--- Data for processing ---
/-! ### Steps, issue and completion (43_control.md, 70_reset_and_hazards.md) -/

/-- A step runs the decoded command (the count of Host steps is the model's, log entry 1): when the completion of the pending command is due, the step is exec of the command
its word decodes to, or ILLEGAL_COMMAND; when it is not due, the next Host operation arrives and the completion comes one
Host step nearer; with no command in progress the next Host operation arrives. -/
def Obligations.StepRunsThePendingCommand : Prop :=
  (∀ (s : State) (p : Pending) (i : Instr), s.pending = some p → (p.wait = 0 ∨ s.host = []) →
    decode p.word = .ok i → step s = exec i s) ∧
  (∀ (s : State) (p : Pending) (e : DecodeError), s.pending = some p → (p.wait = 0 ∨ s.host = []) →
    decode p.word = .error e →
    step s = .next { s with err := true, errCode := .illegalCommand, pending := none }) ∧
  (∀ (s : State) (p : Pending) (op : HostOp) (rest : List HostOp), s.pending = some p → p.wait ≠ 0 →
    s.host = op :: rest →
    step s = hostOp op { s with host := rest, pending := some ⟨p.word, p.wait - 1⟩ }) ∧
  (∀ (s : State) (op : HostOp) (rest : List HostOp), s.pending = none → s.host = op :: rest →
    step s = hostOp op { s with host := rest })

/-- R180: a write to CMD while BUSY = 0 issues the word, whatever it is, and changes nothing else of the block; while
BUSY = 1 it does not issue. What the model keeps beside the block (the Host's list, the counts of log entries 1 and 4) is
left open here. -/
def Obligations.CmdWriteIssues : Prop :=
  (∀ (s : State) (w : Word) (rest : List HostOp), s.busy = false →
    s.host = .write 0x04#8 .bits32 w :: rest →
    ∃ (t : State) (n : Nat), step s = .next t ∧
      t = { s with pending := some ⟨w, n⟩, err := false, errCode := .noError, host := t.host, draws := t.draws }) ∧
  (∀ (s : State) (w : Word), s.busy = true → hostOp (.write 0x04#8 .bits32 w) s = .next { s with overrun := true })

/-- R184: when the completion is due, the Engine's step answers a next state, whatever the command word and the state are;
BUSY is 0 in it and no Host operation has been consumed. -/
def Obligations.CompletionEndsBusy : Prop :=
  ∀ (s : State) (p : Pending), s.pending = some p → (p.wait = 0 ∨ s.host = []) →
    ∃ t : State, step s = .next t ∧ t.busy = false ∧ t.host = s.host ∧ t.reads = s.reads

/-- Every issued command completes after finitely many steps (the weak fairness of 43_control.md R184, by the model's
count of log entry 1), whatever well-formed accesses the Host makes meanwhile, if it does not reset the block: some steps
lead to a state with the same command word and operands whose step is that word's completion. With a reset among the Host's
operations BUSY ends as well, by the completion or by the reset that abandons the command (R230). -/
def Obligations.EveryIssuedCommandCompletes : Prop :=
  (∀ (s : State) (p : Pending), s.pending = some p → HostWellFormed s → HostOp.reset ∉ s.host →
    ∃ (n : Nat) (u t : State) (q : Pending), n ≤ p.wait ∧ run n s = .next u ∧ u.pending = some q ∧ q.word = p.word ∧
      u = { s with overrun := u.overrun, pending := u.pending, host := u.host, reads := u.reads, draws := u.draws } ∧
      step u = completeWord p.word u ∧ completeWord p.word u = .next t ∧ t.busy = false) ∧
  (∀ (s : State) (p : Pending), s.pending = some p → HostWellFormed s →
    ∃ (n : Nat) (t : State), n ≤ p.wait + 1 ∧ run n s = .next t ∧ t.busy = false)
---
# [To do]
Look above for the line that contains "some ⟨p.word, p.wait". Starting there, transcribe every line exactly until you have copied the line that contains "the block; while".

# [Expected answer]
    step s = hostOp op { s with host := rest, pending := some ⟨p.word, p.wait - 1⟩ }) ∧
  (∀ (s : State) (op : HostOp) (rest : List HostOp), s.pending = none → s.host = op :: rest →
    step s = hostOp op { s with host := rest })

/-- R180: a write to CMD while BUSY = 0 issues the word, whatever it is, and changes nothing else of the block; while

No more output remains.